Simple approach is to use Fisher–Yates shuffle to generate deals and filter out deals that don't match already collected information. Knuth shuffle takes ~1400 CPU cycles per deal mostly because I have to generate 51 random numbers and swap 51 times entries in the table.
That doesn't matter for normal cases where I would only need to generate 10000-100000 deals in 7 minutes. But there is extreme cases when filters may select only very small subset of hands requiring huge number of deals to be generated.
Using single number for multiple cards
When profiling with callgrind (valgrind) I noticed that main slow down was C++ random number generator (after switching away from std::uniform_int_distribution that was first bottleneck).
Then I came up with idea that I can use single random number for multiple cards. The idea is to use least significant information from the number first and then erase that information.
int number = uniform_rng(0, 52*51*50*49);
int card1 = number % 52;
number /= 52;
int cards2 = number % 51;
number /= 51;
......
Of course that is only minor optimization because generation is still O(N).
Generation using bit permutations
Next idea was exactly solution asked in here but I ended up still with O(N) but with larger cost than original shuffle. But lets look into solution and why it fails so miserably.
I decided to use idea Dealing All the Deals by John Christman
void Deal::generate()
{
// 52:26 split, 52!/(26!)**2 = 495,918,532,948,1041
max = 495918532948104LU;
partner = uniform_rng(eng1, max);
// 2x 26:13 splits, (26!)**2/(13!)**2 = 10,400,600**2
max = 10400600LU*10400600LU;
hands = uniform_rng(eng2, max);
// Create 104 bit presentation of deal (2 bits per card)
select_deal(id, partner, hands);
}
So far good and pretty good looking but select_deal implementation is PITA.

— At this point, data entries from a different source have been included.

-- ==== Sys2Proof/Laws/PerInstr.lean ====
section
/-! SUPPORT. Per command: the data bytes of a management request decode to the command that they stand for. -/

namespace Sys2Proof.Laws

/-- The request bytes of a well-formed command decode to that command (Table 11-8); a command that is no request has none. -/
def RequestRoundTrip.Statement (i : Instr) : Prop :=
  i.wellFormed = true → ∀ d : List Byte, requestBytes i = some d → decodeRequest d = i

/-- A first byte that is no command code names an unknown command (R149). -/
theorem decodeRequest_unknown (c : Byte) (rest : List Byte) (h : isCommandCode c = false) :
    decodeRequest (c :: rest) = .unknownCommand (c :: rest) := by
  unfold decodeRequest
  dsimp only
  split
  all_goals first
    | rfl
    | simp_all [isCommandCode]

theorem RequestRoundTrip.powerOn (pins : PowerOnPins) : RequestRoundTrip.Statement (.powerOn pins) := by
  intro _ d h
  cases h

theorem RequestRoundTrip.pinChange (line : InputLine) (level : Bool) : RequestRoundTrip.Statement (.pinChange line level) := by
  intro _ d h
  cases h

theorem RequestRoundTrip.gpiEdge (k : GpiId) : RequestRoundTrip.Statement (.gpiEdge k) := by
  intro _ d h
  cases h

theorem RequestRoundTrip.ignEdge : RequestRoundTrip.Statement .ignEdge := by
  intro _ d h
  cases h

theorem RequestRoundTrip.svcEdge : RequestRoundTrip.Statement .svcEdge := by
  intro _ d h
  cases h

theorem RequestRoundTrip.dataFrameReceived (e : BusEnd) (ident : Ident) (dlc : BitVec 4) (data : List Byte) :
    RequestRoundTrip.Statement (.dataFrameReceived e ident dlc data) := by
  intro _ d h
  cases h

theorem RequestRoundTrip.receptionError (e : BusEnd) : RequestRoundTrip.Statement (.receptionError e) := by
  intro _ d h
  cases h

theorem RequestRoundTrip.remoteRequestFrame (e : BusEnd) (ident : Ident) : RequestRoundTrip.Statement (.remoteRequestFrame e ident) := by
  intro _ d h
  cases h

theorem RequestRoundTrip.classification (p : PortId) : RequestRoundTrip.Statement (.classification p) := by
  intro _ d h
  cases h

theorem RequestRoundTrip.txAttemptStart (p : PortId) : RequestRoundTrip.Statement (.txAttemptStart p) := by
  intro _ d h
  cases h

theorem RequestRoundTrip.attemptAcknowledged (e : BusEnd) : RequestRoundTrip.Statement (.attemptAcknowledged e) := by
  intro _ d h
  cases h

theorem RequestRoundTrip.attemptNotAcknowledged (e : SilentEnd) : RequestRoundTrip.Statement (.attemptNotAcknowledged e) := by
  intro _ d h
  cases h

theorem RequestRoundTrip.attemptError (e : ErrorEnd) : RequestRoundTrip.Statement (.attemptError e) := by
  intro _ d h
  cases h

theorem RequestRoundTrip.arbitrationLost (p : PortId) : RequestRoundTrip.Statement (.arbitrationLost p) := by
  intro _ d h
  cases h

theorem RequestRoundTrip.busOffRecovery (p : PortId) : RequestRoundTrip.Statement (.busOffRecovery p) := by
  intro _ d h
  cases h

theorem RequestRoundTrip.holdRelease (p : PortId) : RequestRoundTrip.Statement (.holdRelease p) := by
  intro _ d h
  cases h

theorem RequestRoundTrip.holdExpiry (i : Fin 48) : RequestRoundTrip.Statement (.holdExpiry i) := by
  intro _ d h
  cases h

theorem RequestRoundTrip.mgmtLingerExpiry : RequestRoundTrip.Statement .mgmtLingerExpiry := by
  intro _ d h
  cases h

theorem RequestRoundTrip.powerGoodAsserted (g : GroupId) : RequestRoundTrip.Statement (.powerGoodAsserted g) := by
  intro _ d h
  cases h

theorem RequestRoundTrip.powerGoodDelayExpiry (g : GroupId) : RequestRoundTrip.Statement (.powerGoodDelayExpiry g) := by
  intro _ d h
  cases h

theorem RequestRoundTrip.powerGoodTimeout (g : GroupId) : RequestRoundTrip.Statement (.powerGoodTimeout g) := by
  intro _ d h
  cases h

theorem RequestRoundTrip.powerGoodLost (g : GroupId) : RequestRoundTrip.Statement (.powerGoodLost g) := by
  intro _ d h
  cases h

theorem RequestRoundTrip.powerFault (g : GroupId) : RequestRoundTrip.Statement (.powerFault g) := by
  intro _ d h
  cases h

theorem RequestRoundTrip.settleExpiry (g : GroupId) : RequestRoundTrip.Statement (.settleExpiry g) := by
  intro _ d h
  cases h

theorem RequestRoundTrip.lingerExpiry (g : GroupId) : RequestRoundTrip.Statement (.lingerExpiry g) := by
  intro _ d h
  cases h

theorem RequestRoundTrip.drainExpiry (g : GroupId) : RequestRoundTrip.Statement (.drainExpiry g) := by
  intro _ d h
  cases h

theorem RequestRoundTrip.settlement : RequestRoundTrip.Statement .settlement := by
  intro _ d h
  cases h

theorem RequestRoundTrip.windowExpiry (g : GroupId) : RequestRoundTrip.Statement (.windowExpiry g) := by
  intro _ d h
  cases h

theorem RequestRoundTrip.quarantineExpiry (g : GroupId) : RequestRoundTrip.Statement (.quarantineExpiry g) := by
  intro _ d h
  cases h

theorem RequestRoundTrip.parkSettleExpiry : RequestRoundTrip.Statement .parkSettleExpiry := by
  intro _ d h
  cases h

theorem RequestRoundTrip.modeTimeTick : RequestRoundTrip.Statement .modeTimeTick := by
  intro _ d h
  cases h

theorem RequestRoundTrip.verificationComplete : RequestRoundTrip.Statement .verificationComplete := by
  intro _ d h
  cases h

theorem RequestRoundTrip.copyComplete : RequestRoundTrip.Statement .copyComplete := by
  intro _ d h
  cases h

theorem RequestRoundTrip.status (args : List Byte) : RequestRoundTrip.Statement (.status args) := by
  intro _ d h
  cases h
  rfl

theorem RequestRoundTrip.readBudget (args : List Byte) : RequestRoundTrip.Statement (.readBudget args) := by
  intro _ d h
  cases h
  rfl

theorem RequestRoundTrip.readGroup (args : List Byte) : RequestRoundTrip.Statement (.readGroup args) := by
  intro _ d h
  cases h
  rfl

theorem RequestRoundTrip.readHistory (args : List Byte) : RequestRoundTrip.Statement (.readHistory args) := by
  intro _ d h
  cases h
  rfl

theorem RequestRoundTrip.readCounters (args : List Byte) : RequestRoundTrip.Statement (.readCounters args) := by
  intro _ d h
  cases h
  rfl

theorem RequestRoundTrip.setPointer (args : List Byte) : RequestRoundTrip.Statement (.setPointer args) := by
  intro _ d h
  cases h
  rfl

theorem RequestRoundTrip.readTable (args : List Byte) : RequestRoundTrip.Statement (.readTable args) := by
  intro _ d h
  cases h
  rfl

theorem RequestRoundTrip.abort (args : List Byte) : RequestRoundTrip.Statement (.abort args) := by
  intro _ d h
  cases h
  rfl

theorem RequestRoundTrip.writeTable (args : List Byte) : RequestRoundTrip.Statement (.writeTable args) := by
  intro _ d h
  cases h
  rfl

theorem RequestRoundTrip.verify (args : List Byte) : RequestRoundTrip.Statement (.verify args) := by
  intro _ d h
  cases h
  rfl

theorem RequestRoundTrip.swap (args : List Byte) : RequestRoundTrip.Statement (.swap args) := by
  intro _ d h
  cases h
  rfl

theorem RequestRoundTrip.lock (args : List Byte) : RequestRoundTrip.Statement (.lock args) := by
  intro _ d h
  cases h
  rfl

theorem RequestRoundTrip.wake (args : List Byte) : RequestRoundTrip.Statement (.wake args) := by
  intro _ d h
  cases h
  rfl

theorem RequestRoundTrip.clearFault (args : List Byte) : RequestRoundTrip.Statement (.clearFault args) := by
  intro _ d h
  cases h
  rfl

theorem RequestRoundTrip.releaseQuarantine (args : List Byte) : RequestRoundTrip.Statement (.releaseQuarantine args) := by
  intro _ d h
  cases h
  rfl

theorem RequestRoundTrip.clearHistory (args : List Byte) : RequestRoundTrip.Statement (.clearHistory args) := by
  intro _ d h
  cases h
  rfl

theorem RequestRoundTrip.unknownCommand (data : List Byte) : RequestRoundTrip.Statement (.unknownCommand data) := by
  intro hw d h
  cases h
  match data, hw with
  | [], _ => rfl
  | c :: rest, hw =>
    apply decodeRequest_unknown
    simp only [Instr.wellFormed, namesNoCommand, Bool.and_eq_true, Bool.not_eq_true'] at hw
    exact hw.1

end Sys2Proof.Laws
end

void select_deal(Id &new_id, uint64_t partner, uint64_t hands)
{
unsigned idx;
unsigned e, n, ns = 26;
e = n = 13;
// Figure out partnership who owns which card
for (idx = CARDS_IN_SUIT*NUM_SUITS; idx > 0; ) {
uint64_t cut = ncr(idx - 1, ns);
if (partner >= cut) {
partner -= cut;
// Figure out if N or S holds the card
ns--;
cut = ncr(ns, n) * 10400600LU;
if (hands > cut) {
hands -= cut;
n--;
} else
new_id[idx%NUM_SUITS] |= 1 << (idx/NUM_SUITS);
} else
new_id[idx%NUM_SUITS + NUM_SUITS] |= 1 << (idx/NUM_SUITS);
idx--;
}
unsigned ew = 26;
// Figure out if E or W holds a card
for (idx = CARDS_IN_SUIT*NUM_SUITS; idx-- > 0; ) {
if (new_id[idx%NUM_SUITS + NUM_SUITS] & (1 << (idx/NUM_SUITS))) {
uint64_t cut = ncr(--ew, e);
if (hands >= cut) {
hands -= cut;
e--;
} else
new_id[idx%NUM_SUITS] |= 1 << (idx/NUM_SUITS);
}
}
}
Now that I had the O(N) permutation solution done to prove algorithm could work I started searching for O(1) mapping from random number to bit permutation. Too bad it looks like only solution would be using huge lookup tables that would kill CPU caches. That doesn't sound good idea for AI that will be using very large amount of caches for double dummy analyzer.
Mathematical solution
After all hard work to figure out how to generate random bit permutations I decided go back to maths. It is entirely possible to apply filters before dealing cards. That requires splitting deals to manageable number of layered sets and selecting between sets based on their relative probabilities after filtering out impossible sets.
I don't yet have code ready for that to tests how much cycles I'm wasting in common case where filter is selecting major part of deal. But I believe this approach gives the most stable generation performance keeping the cost less than 0.1%.
Generate a 32 bit integer. For each index i (maybe only up to half the number of elements in the array), if bit i % 32 is 1, swap i with n - i - 1.
Of course, this might not be random enough for your purposes. You could probably improve this by not swapping with n - i - 1, but rather by another function applied to n and i that gives better distribution. You could even use two functions: one for when the bit is 0 and another for when it's 1.